San Jose has landed in the global spotlight for a distinction no city really wants. A new international ranking has crowned it the least affordable housing market on the planet, finding that even a dual-income couple earning the local average salary could only afford a bit more than half of a typical home here.

The ranking, part of Remitly's "Planet Property" study, compared 151 cities using standard mortgage assumptions, income data, and local property prices. According to Remitly, a couple making the average local income of $86,605 could afford just 54.6% of the average San Jose home. California's coastal heavyweights, including Los Angeles, San Diego, and Long Beach, also crowd the bottom of the affordability list.

Local Reaction: 'It Matches What We See'

On the ground, the ranking did not shock people who work in housing every day. Local real estate agents and advocates said the chart simply confirms what their clients and neighbors already feel in their wallets.

"Because we have a shortage of housing for the number of people that are here, and then we have a large discrepancy of wages," realtor Lynside Gridley told NBC Bay Area. Kelly Batson of United Way Bay Area added that "there's just not enough affordable units," echoing concerns the nonprofit has been raising in regional housing debates.

Building Pipeline Is Drying Up

Recent construction trends help explain why the squeeze keeps getting tighter. A San Jose Spotlight analysis found the San Jose-Sunnyvale-Santa Clara metro issued about 68% fewer building permits in July 2025 than it did in July 2020, sharply shrinking the pipeline of new rentals and for-sale homes.

Developers told San José Spotlight that high city fees and rising construction costs are making more projects financially impossible, even in a market where demand is clearly not the problem.

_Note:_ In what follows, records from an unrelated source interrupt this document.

/-- The words of an instruction, the literal of an L form second; a step of the hardware or host has none (R62 to R64). -/
def encode : Instr → List Nat
  | .iadd k d a b g => [fmtT 0x01 d.toNat a.toNat b.toNat g (codeOf satKinds k)]
  | .isub k d a b g => [fmtT 0x02 d.toNat a.toNat b.toNat g (codeOf satKinds k)]
  | .imul k d a b g => [fmtT 0x03 d.toNat a.toNat b.toNat g (codeOf mulKinds k)]
  | .imad k d a b g => [fmtT 0x04 d.toNat a.toNat b.toNat g (codeOf satKinds k)]
  | .iminmax k d a b g => [fmtT 0x05 d.toNat a.toNat b.toNat g (codeOf minMaxKinds k)]
  | .iabs k d a g => [fmtT 0x06 d.toNat a.toNat 0 g (codeOf absKinds k)]
  | .logic op d a b g => [fmtT 0x07 d.toNat a.toNat b.toNat g (codeOf logicOps op)]
  | .bitop op d a g => [fmtT 0x08 d.toNat a.toNat 0 g (codeOf bitOps op)]
  | .shift op d a b g => [fmtT 0x09 d.toNat a.toNat b.toNat g (codeOf shiftOps op)]
  | .bfe k d a b g => [fmtT 0x0A d.toNat a.toNat b.toNat g (codeOf sgns k)]
  | .bfi d a b g => [fmtT 0x0B d.toNat a.toNat b.toNat g 0]
  | .icmp k c p a b g => [fmtT 0x0C (condP (codeOf conds c) p) a.toNat b.toNat g (codeOf icmpKinds k)]
  | .sel d a b g => [fmtT 0x0D d.toNat a.toNat b.toNat g 0]
  | .add64 k d a b g => [fmtT 0x0E d.toNat a.toNat b.toNat g (codeOf add64Kinds k)]
  | .lea sh d a b g => [fmtT 0x0F d.toNat a.toNat b.toNat g sh.toNat]
  | .iaddi d a i => [fmtI 0x10 d.toNat a.toNat i.toNat]
  | .imuli d a i => [fmtI 0x11 d.toNat a.toNat i.toNat]
  | .andi d a i => [fmtI 0x12 d.toNat a.toNat i.toNat]
  | .ori d a i => [fmtI 0x13 d.toNat a.toNat i.toNat]
  | .xori d a i => [fmtI 0x14 d.toNat a.toNat i.toNat]
  | .shli d a n => [fmtI 0x15 d.toNat a.toNat n.toNat]
  | .shri d a n => [fmtI 0x16 d.toNat a.toNat n.toNat]
  | .sari d a n => [fmtI 0x17 d.toNat a.toNat n.toNat]
  | .icmpiI32 c p a i => [fmtI 0x18 (condP (codeOf conds c) p) a.toNat i.toNat]
  | .icmpiN32 c p a i => [fmtI 0x19 (condP (codeOf conds c) p) a.toNat i.toNat]
  | .movi d i => [fmtI 0x1A d.toNat 0 i.toNat]
  | .movl d x => [fmtI 0x1B d.toNat 0 0, x.toNat]
  | .add64i d a i => [fmtI 0x1C d.toNat a.toNat i.toNat]
  | .enter n => [fmtI 0x1D 0 0 n.toNat]
  | .fadd rm d a b g => [fmtT 0x20 d.toNat a.toNat b.toNat g (codeOf rms rm)]
  | .fsub rm d a b g => [fmtT 0x21 d.toNat a.toNat b.toNat g (codeOf rms rm)]
  | .fmul rm d a b g => [fmtT 0x22 d.toNat a.toNat b.toNat g (codeOf rms rm)]
  | .ffma rm d a b g => [fmtT 0x23 d.toNat a.toNat b.toNat g (codeOf rms rm)]
  | .fminmax op d a b g => [fmtT 0x24 d.toNat a.toNat b.toNat g (codeOf minMaxes op)]
  | .fcmp f c p a b g => [fmtT 0x25 (condP (codeOf fconds c) p) a.toNat b.toNat g (codeOf ffmts f)]
  | .fsign op d a b g => [fmtT 0x26 d.toNat a.toNat b.toNat g (codeOf fsignOps op)]
  | .padd2 f d a b g => [fmtT 0x28 d.toNat a.toNat b.toNat g (codeOf hfmts f)]
  | .pmul2 f d a b g => [fmtT 0x29 d.toNat a.toNat b.toNat g (codeOf hfmts f)]
  | .pfma2 f d a b g => [fmtT 0x2A d.toNat a.toNat b.toNat g (codeOf hfmts f)]
  | .pminmax2 f op d a b g =>
    [fmtT 0x2B d.toNat a.toNat b.toNat g (codeOf hfmts f * 2 + codeOf minMaxes op)]
  | .hadd f d a b g => [fmtT 0x2C d.toNat a.toNat b.toNat g (codeOf hfmts f)]
  | .hmul f d a b g => [fmtT 0x2D d.toNat a.toNat b.toNat g (codeOf hfmts f)]
  | .hfma f d a b g => [fmtT 0x2E d.toNat a.toNat b.toNat g (codeOf hfmts f)]
  | .cvt s t rm d a g => [fmtT 0x30 d.toNat a.toNat (codeOf cvtFmts s * 8 + codeOf cvtFmts t) g (codeOf rms rm)]
  | .pack f d a b g => [fmtT 0x31 d.toNat a.toNat b.toNat g (codeOf packFmts f)]
  | .unpk f j d a g => [fmtT 0x32 d.toNat a.toNat j.toNat g (codeOf packFmts f)]
  | .frnd rm d a g => [fmtT 0x33 d.toNat a.toNat 0 g (codeOf rms rm)]
  | .fspec fn gr f d a g => [fmtT 0x34 d.toNat a.toNat (codeOf grades gr * 8 + codeOf fns fn) g (codeOf ffmts f)]
  | .rand k d g => [fmtT 0x35 d.toNat 0 0 g (codeOf randKinds k)]
  | .plop op pd pa pb g => [fmtT 0x36 (condP (codeOf plopOps op) pd) pa.toNat pb.toNat g 0]
  | .pmovV d pa g => [fmtT 0x37 d.toNat pa.toNat 0 g 0]
  | .pmovP pd a g => [fmtT 0x37 pd.toNat a.toNat 0 g 1]
  | .join => [fmtT 0x38 0 0 0 Guard.all 0]
  | .rep n sd sa sb =>
    [0x39 * 2 ^ 24 + n.toNat * 2 ^ 18 + b2n sd * 2 ^ 17 + b2n sa * 2 ^ 16 + b2n sb * 2 ^ 15]
  | .br rcv g m disp => [0x40 * 2 ^ 24 + rcv.toNat * 2 ^ 6 + encG g + m.code, disp.toNat]
  | .call g disp => [fmtT 0x42 0 0 0 g 0, disp.toNat]
  | .callk ka g => [fmtK 0x43 0 ka.toNat 0 g 0]
  | .ret => [fmtT 0x44 0 0 0 Guard.all 0]
  | .exit g => [fmtT 0x45 0 0 0 g 0]
  | .ualu op d a b g => [fmtK 0x50 d.toNat a.toNat b.toNat g (codeOf ualuOps op)]
  | .ucmp op q a b g => [fmtK 0x51 q.toNat a.toNat b.toNat g (codeOf ucmpOps op)]
  | .umovl k d x g => [fmtK 0x52 d.toNat 0 0 g (codeOf umovlKinds k), x.toNat]
  | .uaddl d a x g => [fmtK 0x53 d.toNat a.toNat 0 g 0, x.toNat]
  | .qlop op qd qa qb g => [fmtK 0x54 qd.toNat qa.toNat qb.toNat g (codeOf plopOps op)]
  | .shfl m d a b g => [fmtT 0x58 d.toNat a.toNat b.toNat g (codeOf shflModes m)]
  | .vote op pd pa g => [fmtT 0x59 pd.toNat pa.toNat 0 g (codeOf voteOps op)]
  | .ballot d pa g => [fmtT 0x5A d.toNat pa.toNat 0 g 0]
  | .redt op d a g => [fmtT 0x5B d.toNat a.toNat 0 g (codeOf redOps op)]
  | .scan op d a g => [fmtT 0x5C d.toNat a.toNat 0 g (codeOf redOps op)]
  | .bcast kd a w64 src g =>
    [match src with
     | some s => fmtT 0x5D kd.toNat a.toNat (b2n w64 * 16 + s.toNat) g 0
     | none => fmtT 0x5D kd.toNat a.toNat (b2n w64 * 16) g 1]
  | .fragq k d g => [fmtT 0x5E d.toNat 0 0 g (codeOf fragqKinds k)]
  | .barinit b kb g => [fmtK 0x60 0 b.toNat kb.toNat g 0]
  | .barx arr b kb g => [fmtK 0x61 0 b.toNat kb.toNat g (b2n arr)]
  | .bara b g => [fmtK 0x62 0 b.toNat 0 g 0]
  | .barw kd b g =>
    [match kd with
     | some k => fmtK 0x63 k.toNat b.toNat 0 g 1
     | none => fmtK 0x63 0 b.toNat 0 g 0]
  | .bart op d b g => [fmtK 0x64 d.toNat b.toNat 0 g (codeOf bartOps op)]
  | .launch kd ka g => [fmtK 0x65 kd.toNat ka.toNat 0 g 0]
  | .cwait kd ka g =>
    [match ka with
     | some k => fmtK 0x66 kd.toNat k.toNat 0 g 0
     | none => fmtK 0x66 kd.toNat 0 0 g 1]
  | .acq what kd ka g => [fmtK 0x67 kd.toNat ka.toNat 0 g (codeOf ress what)]
  | .rel what ka g => [fmtK 0x68 0 ka.toNat 0 g (codeOf ress what)]
  | .tset t ka kb g => [fmtK 0x69 t.toNat ka.toNat kb.toNat g 0]
  | .tget kd t h g => [fmtK 0x6A kd.toNat t.toNat 0 g (b2n h)]
  | .mmaE4m3 z tb va scl ru => [fmtXm 0x70 z tb va scl ru]
  | .mmaE5m2 z tb va scl ru => [fmtXm 0x71 z tb va scl ru]
  | .mmaL6 z tb va scl ru => [fmtXm 0x72 z tb va scl ru]
  | .mmaI8 z tb va ru => [fmtXm 0x73 z tb va none ru]
  | .mmaBf16 z tb va ru => [fmtXm 0x74 z tb va none ru]
  | .mmaF16 z tb va ru => [fmtXm 0x75 z tb va none ru]
  | .mzero z bar => [fmtX 0x76 z.toNat 0 0 ⟨bar, false⟩ 0]
  | .mld z ta f => [fmtX 0x77 z.toNat ta.toNat 0 f 0]
  | .mst ta z f => [fmtX 0x78 z.toNat ta.toNat 0 f 0]
  | .mdrain fmt ta z kx clr f =>
    [match kx with
     | some k => fmtX 0x79 z.toNat ta.toNat k.toNat f (b2n clr * 16 + 8 + codeOf drainFmts fmt)
     | none => fmtX 0x79 z.toNat ta.toNat 0 f (b2n clr * 16 + codeOf drainFmts fmt)]
  | .mramp n g => [fmtK 0x7A 0 0 0 g n.toNat]
  | .ldlB32 d m => [fmtM 0x80 0 d m]
  | .ldlB64 d m => [fmtM 0x81 0 d m]
  | .stlB32 d m => [fmtM 0x82 0 d m]
  | .stlB64 d m => [fmtM 0x83 0 d m]
  | .ldsB32 d m => [fmtM 0x84 1 d m]
  | .ldsB64 d m => [fmtM 0x85 1 d m]
  | .ldsB128 d m => [fmtM 0x86 1 d m]
  | .stsB32 d m => [fmtM 0x87 1 d m]
  | .stsB64 d m => [fmtM 0x88 1 d m]
  | .stsB128 d m => [fmtM 0x89 1 d m]
  | .ldxB32 d m => [fmtM 0x8A 2 d m]
  | .ldxB64 d m => [fmtM 0x8B 2 d m]
  | .ldxB128 d m => [fmtM 0x8C 2 d m]
  | .stxB32 d m => [fmtM 0x8D 2 d m]
  | .stxB64 d m => [fmtM 0x8E 2 d m]
  | .stxB128 d m => [fmtM 0x8F 2 d m]
  | .cpy form td ta n f => [fmtX 0x90 td.toNat ta.toNat n.toNat f (codeOf cpyForms form)]
  | .put d m => [fmtM 0x91 5 d m]
  | .get d m => [fmtM 0x92 5 d m]
  | .waitp p ka g => [fmtK 0x93 0 ka.toNat 0 g p.toNat]
  | .fence k sc g => [fmtK 0x94 0 0 0 g (codeOf fenceKinds k * 8 + codeOf scopes sc)]
  | .afence g => [fmtK 0x95 0 0 0 g 0]
  | .hflush k ka kb g => [fmtK 0x96 0 ka.toNat kb.toNat g (codeOf flushKinds k)]
  | .dwfence g => [fmtK 0x97 0 0 0 g 0]
  | .methreg ka x g => [fmtK 0x98 0 ka.toNat 0 g 0, x.toNat]
  | .atomAddI32 d m => [fmtM 0xA0 6 d m]
  | .atomAddF32 d m => [fmtM 0xA1 6 d m]
  | .atomMinI32 d m => [fmtM 0xA2 6 d m]
  | .atomMaxI32 d m => [fmtM 0xA3 6 d m]
  | .atomMinN32 d m => [fmtM 0xA4 6 d m]
  | .atomMaxN32 d m => [fmtM 0xA5 6 d m]
  | .atomAnd d m => [fmtM 0xA6 6 d m]
  | .atomOr d m => [fmtM 0xA7 6 d m]
  | .atomXor d m => [fmtM 0xA8 6 d m]
  | .atomXchg d m => [fmtM 0xA9 6 d m]
  | .cas d m => [fmtM 0xAA 6 d m]
  | .casgt d m => [fmtM 0xAB 6 d m]
  | .casv d m => [fmtM 0xAC 6 d m]
  | .caspt d m => [fmtM 0xAD 6 d m]
  | .waitc d m x => [fmtM 0xAE 6 d m, x.toNat]
  | .comb d m x => [fmtM 0xAF 6 d m, x.toNat]
  | .coll form td ta n f => [fmtX 0xB0 td.toNat ta.toNat n.toNat f (codeOf collForms form)]
  | .rotOpen td n b => [fmtX 0xB1 td.toNat 0 n.toNat ⟨some b, false⟩ 0]
  | .rotRun ta n foe => [fmtX 0xB1 0 ta.toNat n.toNat ⟨none, foe⟩ 1]
  | .rotClose n => [fmtX 0xB1 0 0 n.toNat ⟨none, false⟩ 2]
  | .xchg td ta n f => [fmtX 0xB2 td.toNat ta.toNat n.toNat f 0]
  | .bpri n => [fmtX 0xB3 0 0 n.toNat ⟨none, false⟩ 0]
  | .bpriGet n => [fmtX 0xB3 0 0 n.toNat ⟨none, false⟩ 1]
  | .rsto ta n f => [fmtX 0xB4 0 ta.toNat n.toNat f 0]
  | .upd opt msk pair td ta n f =>
    [fmtX 0xB5 td.toNat ta.toNat n.toNat f (b2n pair * 16 + codeOf updMasks msk * 4 + codeOf updOpts opt)]
  | .pairst td ta n f => [fmtX 0xB6 td.toNat ta.toNat n.toNat f 0]
  | .place op ta n f => [fmtX 0xB7 0 ta.toNat n.toNat f (codeOf placeOps op)]
  | .pfence stripe => [fmtX 0xB8 0 0 0 ⟨none, false⟩ (b2n stripe)]
  | .step n bar => [fmtX 0xB9 0 0 n.toNat ⟨bar, false⟩ 0]
  | .snap n bar => [fmtX 0xBA 0 0 n.toNat ⟨bar, false⟩ 0]
  | .estat k n => [fmtX 0xBB 0 0 n.toNat ⟨none, false⟩ (codeOf engKinds k)]
  | .ewait k n => [fmtX 0xBC 0 0 n.toNat ⟨none, false⟩ (codeOf engKinds k)]
  | .srr reg idx rk => [fmtS 0xC0 reg.toNat idx.toNat rk]
  | .srw reg idx rk => [fmtS 0xC1 reg.toNat idx.toNat rk]
  | .trap c => [fmtS 0xC2 0 c.toNat false]
  | .reti => [fmtS 0xC3 0 0 false]
  | .rinj m => [fmtS 0xC4 0 m.toNat false]
  | .engs ka => [fmtS 0xC5 ka.toNat 0 true]
  | .engr ka => [fmtS 0xC6 ka.toNat 0 true]
  | .idle => [fmtS 0xC7 0 0 false]
  | .halt => [fmtS 0xC8 0 0 false]
  | _ => []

Prices Keep Beating Paychecks

The thin supply is evident in the sales data. Redfin reported San Jose as the most expensive U.S. metro in 2025, with a median sale price above $1.6 million, a figure that towers over typical local earnings.

That pattern is mirrored in national research, with market trackers such as SmartAsset placing San Jose at or near the top of the country's priciest housing markets, reinforcing just how wide the gap has become between home values and ordinary paychecks.

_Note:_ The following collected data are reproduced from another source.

-- ==== Sys2Proof/Config.lean ====
section
/-! DEFINITION. What an implementation fixes and the values that the spec leaves open. An `opaque` constant has no body:
no proof can see its value, so a statement that mentions it holds whatever the value is. -/

namespace Sys2Proof.Config

/-- A value that the spec leaves open, drawn fresh by a counter of the state: a word of memory whose contents the spec
calls undefined (R201), an unstated result. Log entry 2. -/
opaque freeWord : Nat → BitVec 32

/-- The energy in µJ that a block drew in the interval named by the counter: the spec bounds it but gives no amounts
(R447). Log entry 3. -/
opaque energy : Nat → Nat

/-- SHA-512 of a list of bytes (R448, R449): named by the spec, defined outside it. Log entry 4. -/
opaque sha512 : List Byte → List Byte

/-- The signature r ∥ s of the identity key over a digest, drawn by a counter (R449). Log entry 4. -/
opaque signature : Nat → List Byte → List Byte

/-- The serial number and the public key of a package, by rank (R449). Log entry 4. -/
opaque identity : Nat → List Byte

/-- The level 1 switch of a plane that a package attaches to, by rank: set at start, not given (R425). Log entry 38. -/
opaque l1Of : Nat → Nat

/-- The level 2 switch of a plane that serves a rank: for its windows (R427), and on the fixed route to it (R429). Log entry
38. -/
opaque l2Of : Nat → Nat

/-- Level 2 switches of a plane, less one (R425). Log entry 38. -/
opaque l2More : Nat

/-- Packets of the normal class that an input buffer holds, less one (R428, R429). Log entry 38. -/
opaque bufMore : Nat

/-- Bytes of the largest spill offset window that a core buffers, in 128-byte lines: 64 KiB (R201). -/
def spillLines : Nat := 512

/-- WMAX (R18). -/
def wmax : Nat := 2 ^ 20

/-- Nominal clock: cycles in one µs (R1, R3). -/
def usec : Nat := 1000

/-- Data slots free when a package has none in use (R334, R336). -/
def dataSlots : Nat := 858993456

/-- Stripe slots of a package (R336). -/
def stripeSlots : Nat := 1073741820

end Sys2Proof.Config
end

What It Means For Buyers And Renters

The fallout is not limited to lower-wage workers. Middle-income households and even high earners are feeling the pinch, and local employers worry about what that means for keeping talent in the region.

United Way Bay Area has warned that people with what used to be considered solid salaries are also getting pushed out. "And honestly, I think it's become unaffordable for people with higher incomes as well," Batson told NBC Bay Area, flagging growing fears over displacement and long-term workforce stability.

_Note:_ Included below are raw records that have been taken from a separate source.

/-- A temporal group: 16 slots pinned to a lane, or the wave of a combiner engine (R127, R300). -/
structure Group where
  /-- MODEL | number | - | identity of the group -/
  gid : Nat
  /-- R424 | 10 bits | - | package that runs it -/
  rank : Nat
  /-- R444 | 16 bits | - | CTXID -/
  ctx : Nat
  /-- R151 | number | - | its grid -/
  grid : Nat
  /-- R147 | number | - | its team -/
  tid : Nat
  /-- R33 | 6 bits | - | GROUPID -/
  num : Nat
  /-- R199 | 17 bits | - | spill-window number n -/
  win : Nat
  /-- R199 | 64 bits | - | WSPB -/
  wspb : DWord
  /-- R127 | place | - | core it is placed on -/
  core : CoreId
  /-- R127 | 5 bits | - | lane -/
  lane : Nat
  /-- R443 | 2 bits | - | place on its lane, 0 to 3 -/
  place : Nat
  /-- R300 | - | none | slice whose combiner runs this group as a wave -/
  wave : Option SliceId
  /-- R11 | 16 slots | R133 | thread slots -/
  threads : Vector Thread 16
  /-- R11 | 32 × 64 bits | R133 | k0 to k31 -/
  k : Vector DWord 32
  /-- R59 | 32 bits | 0 | k registers with a write pending (scoreboard) -/
  kbusy : BitVec 32
  /-- R11 | 4 bits | 0 | q0 to q3 -/
  q : BitVec 4
  /-- R179 | 16 × 128 bits | 0 | t0 to t15 -/
  t : Vector QWord 16
  /-- R31 | 2 bits | launch descriptor | NBV.VERSION -/
  nbv : Nat
  /-- R32, R418 | writes | none | SRW writes that wait for the end of their clause, in order -/
  srwq : List SrwPend
  /-- R137 | 16 bits | 0 | EXITED -/
  exited : Mask
  /-- R134 | 8 entries | one fragment | split table -/
  frags : Vector (Option Frag) 8
  /-- R134 | 16 records | none | reconvergence store -/
  recs : Vector (Option RRec) 16
  /-- R140 | up to 16 | none | fragments in the spill queue, oldest first -/
  spilled : List SpillNote
  /-- R141 | number | 0 | issue opportunities since the group's last exchange -/
  sinceExch : Nat
  /-- R138 | 57 bits | 0 | JADDR -/
  jaddr : DWord
  /-- R138 | 16 bits | 0 | JMASK -/
  jmask : Mask
  /-- MODEL, R138 | - | 0 | where the JOIN of JADDR continues -/
  jpc : JoinPc
  /-- R27 | 16 bits | 0 | REPS -/
  reps : Reps
  /-- R148 | 32 bits | the barriers' PHASE | barrier seen bits -/
  seen : BitVec 32
  /-- R130 | 64 bits | 0 | GTIME -/
  gtime : Nat
  /-- R403 | 64 bits | 0 (DESIGN CHOICE, log 1) | TIMER -/
  timer : Nat
  /-- R33 | 64 bits | 0 (DESIGN CHOICE, log 1) | DEADLINE -/
  deadline : Nat
  /-- R404 | 5 bits | 0 | ARITHEN -/
  arithen : BitVec 5
  /-- R325 | 32 bits | 0 (DESIGN CHOICE, log 1) | RSEQ -/
  rseq : Word
  /-- R404 | 64 bits | 0 | RSTPT -/
  rstpt : DWord
  /-- R403 | 32 bits | 0 (DESIGN CHOICE, log 1) | RSTSEQ -/
  rstseq : Word
  /-- R321 | 8 bits | 0 | bucket priority -/
  level : BitVec 8
  /-- R214 | 8 counters of 8 bits | empty | words in flight; the path counters count them -/
  flights : List Flight
  /-- MODEL, R215 | number | 0 | next place in the order of issue -/
  nextSeq : Nat
  /-- R389 | 7 summaries | 0 | per engine kind, the last completion -/
  eng : Vector EngSum 7
  /-- R401 | R403 | 0 | trap state -/
  trap : TrapState
  /-- R409 | 1 bit | 0 | stopped by a pre-emption -/
  stopped : Bool
  /-- R144 | number | 0 (DESIGN CHOICE, log 56) | opportunities since the lane last picked the group -/
  lastPick : Nat
  /-- MODEL, R41 | 1 bit | 0 | its word waits at issue for a resource, and the lane goes on with its other groups -/
  stalled : Bool
  /-- R301 | number | 0 | words issued by a combiner method -/
  budget : Nat
  deriving DecidableEq, Repr

/-- A barrier object (R148). -/
structure Barrier where
  /-- R148 | 40 bits, signed | 0 | PEND -/
  pend : Int
  /-- R148 | 10 bits | 0 | COUNT -/
  count : Nat
  /-- R148 | 10 bits | groups in the team | TARGET -/
  target : Nat
  /-- R148 | 1 bit | 0 | PHASE -/
  phase : Bool
  /-- R148 | 1 bit | 0 | BROKEN -/
  broken : Bool
  deriving DecidableEq, Repr

/-- The events of a barrier (R149). -/
inductive BEv where
  | init (target : Nat)
  | expect (n : Nat)
  | deliver (n : Nat)
  | arrive
  deriving DecidableEq, Repr

/-- What an engine holds for a team that is out: an event on a barrier, or a completion with its record and, for an RSTO that
ended ERROR, the tag of its trap (R413). -/
inductive HeldEv where
  | bar (b : BReg) (ev : BEv)
  | record (v : DWord) (trap : Option Nat)
  deriving DecidableEq, Repr

/-- The life of a team (R153, R155, R159, R160, R409). -/
inductive TeamSt where
  /-- dealt to a die and waiting for a core (R159) -/
  | waiting
  | resident
  /-- being switched out: waiting for boundaries and replies (R409 steps 1 and 2) -/
  | stopping
  /-- its handler group serialises its operations (R409 steps 3 and 4) -/
  | saving
  /-- switched out (R409 step 5) -/
  | out
  /-- every group has exited; the record remains (R153) -/
  | exited
  deriving DecidableEq, Repr

/-- A team of groups on one core (R147). -/
structure Team where
  /-- MODEL | number | - | identity of the team -/
  tid : Nat
  /-- R424 | 10 bits | - | package -/
  rank : Nat
  /-- R151 | number | - | grid -/
  grid : Nat
  /-- R33 | 32 bits | - | TEAMX -/
  x : Nat
  /-- R33 | 32 bits | - | TEAMY -/
  y : Nat
  /-- R33 | 32 bits | - | TEAMZ -/
  z : Nat
  /-- R158 | 2 bits | - | die it is dealt to -/
  die : Nat
  /-- R159 | place | - | core -/
  core : CoreId
  st : TeamSt
  /-- R160 | number | - | order of placement -/
  placed : Nat
  /-- R178 | 8 bits | launch | shared holding H in 4 KiB units -/
  holding : Nat
  /-- R178 | 5 bits | launch | accumulator tiles T -/
  tiles : Nat
  /-- R147 | 32 objects | R148 | barriers b0 to b31 -/
  bars : Vector Barrier 32
  /-- R203 | up to 512 KiB | 0 (R178) | team shared memory -/
  shared : Ram
  /-- R181 | 16 × 16 KiB | 0 (R178) | accumulator tiles, word (i, c) of tile z at 16,384 z + 1,024 i + 4 c -/
  acc : Ram
  /-- R199 | numbers | - | spill windows of the groups, by group number -/
  wins : List Nat
  /-- R409 | numbers | - | groups of the team, by group number -/
  gids : List Nat
  /-- R127, R153 | lanes and places | none | the group places that the team holds on its core, by group number -/
  seats : List (Nat × Nat)
  /-- R413 | list | none | engine events and completions held while the team is out, in their order, with their operation, 0 for
  the events of a ring's slots -/
  held : List (Nat × HeldEv)
  /-- R412, R413 | 128 bytes each | none | records of detached operations that have completed -/
  doneRecs : List (List Byte)
  /-- R420 | list | none | operations re-entered since the restore, as die and OPTAG -/
  rejoined : List (Nat × Nat)
  /-- R420 | 128 bytes each | none | DETACHED records that ENGS wrote -/
  detachedRecs : List (List Byte)
  deriving DecidableEq, Repr

/-- The numeric formats of the matrix engine's operands (R186). -/
inductive MmaFmt where
  | e4m3 | e5m2 | l6 | i8 | bf16 | f16
  deriving DecidableEq, Repr

/-- What a matrix FIFO entry does, with everything captured at issue (R188, R192). -/
inductive MWork where
  | mma (f : MmaFmt) (z : Nat) (b : QWord) (nbv : Nat) (a : List (List Word)) (ca cb : List Nat) (scl : Bool)
      (abad : Bool)
  | mzero (z : Nat)
  | mld (z : Nat) (d : QWord)
  | mst (d : QWord) (z : Nat)
  | mdrain (fmt : DrainFmt) (d : QWord) (z : Nat) (amx : Option Nat) (clr : Bool)
  deriving DecidableEq, Repr

/-- The phase of a matrix entry (R182, R190, R193). -/
inductive MPhase where
  | posted
  /-- its engine cycles are under way, and so many are left -/
  | running (left : Nat)
  /-- its engine cycles are done; it completes in this cycle -/
  | drained (ends : Nat)
  /-- MDRAIN with AMX: the merge of this magnitude is under way -/
  | merging (m : Nat) (ends : Nat)
  deriving DecidableEq, Repr

/-- A span of the footprint-ordering unit (R313): space, first and last 256-byte block, and write or read. -/
structure Span where
  /-- R274 | - | - | block space: 0 a team's shared memory, 1 a segment, 2 a context's virtual space; with its owner -/
  space : Nat × Nat
  first : Nat
  last : Nat
  write : Bool
  deriving DecidableEq, Repr

/-- An entry of the matrix FIFO (R182). -/
structure MEntry where
  /-- MODEL, R312 | number | - | identity, shared with operations -/
  id : Nat
  gid : Nat
  tid : Nat
  seq : Nat
  work : MWork
  bar : Option BReg
  foe : Bool
  /-- R314, R321 | 8 bits | - | level of its group at issue -/
  level : Nat
  spans : List Span
  preds : List Nat
  phase : MPhase
  deriving DecidableEq, Repr

/-- An operand latch (R189). -/
structure Latch where
  gid : Nat
  va : Nat
  count : Nat
  vals : List (List Word)
  deriving DecidableEq, Repr

/-- A line of the PUT write-combining buffer (R217). -/
structure WLine where
  /-- MODEL | number | - | identity -/
  id : Nat
  /-- R217 | 10 bits | - | destination package -/
  dest : Nat
  ctx : Nat
  /-- R217 | 57 bits | - | 256-byte aligned destination line -/
  va : Nat
  /-- R217 | 256 bytes with a mask | - | bytes present, by offset -/
  bytes : AL Nat Byte
  /-- R219 | per group | - | number of the last PUT of each group in the line -/
  last : AL Nat Nat
  /-- R218 | cycle | - | when the first byte entered -/
  since : Nat
  deriving DecidableEq, Repr

/-- A line of the spill buffer (R201). -/
structure SLine where
  gid : Nat
  ctx : Nat
  /-- R201 | 57 bits | - | 128-byte line, by virtual address -/
  va : Nat
  bytes : List Byte
  dirty : Bool
  /-- R416 | words | none | poisoned words of the line, by word address -/
  bad : List Nat
  deriving DecidableEq, Repr

/-- A pending ACQ request (R154). -/
structure AcqReq where
  id : Nat
  gid : Nat
  entry : Nat
  tid : Nat
  what : Res
  amount : Nat
  kd : KReg
  deriving DecidableEq, Repr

Policy Moves And What Comes Next

City officials have responded with fee reductions and incentives for multifamily projects and say a general plan review is underway to clear development bottlenecks. Housing advocates argue that these steps are only a start and that San Jose will need far bolder action if it wants to meaningfully shift the numbers.

Observers interviewed by San José Spotlight point to a mix of streamlined permitting, targeted subsidies, and tighter regional coordination as the kinds of moves that could finally change the math that put San Jose at the top of Remitly's list.

For now, the Remitly study is a blunt reminder that San Jose's housing headache has become an international outlier, with serious consequences for families and businesses alike. The full analysis is available from Remitly, and local leaders say it will take new supply, policy shifts, and targeted subsidies to make the market even remotely workable for more residents.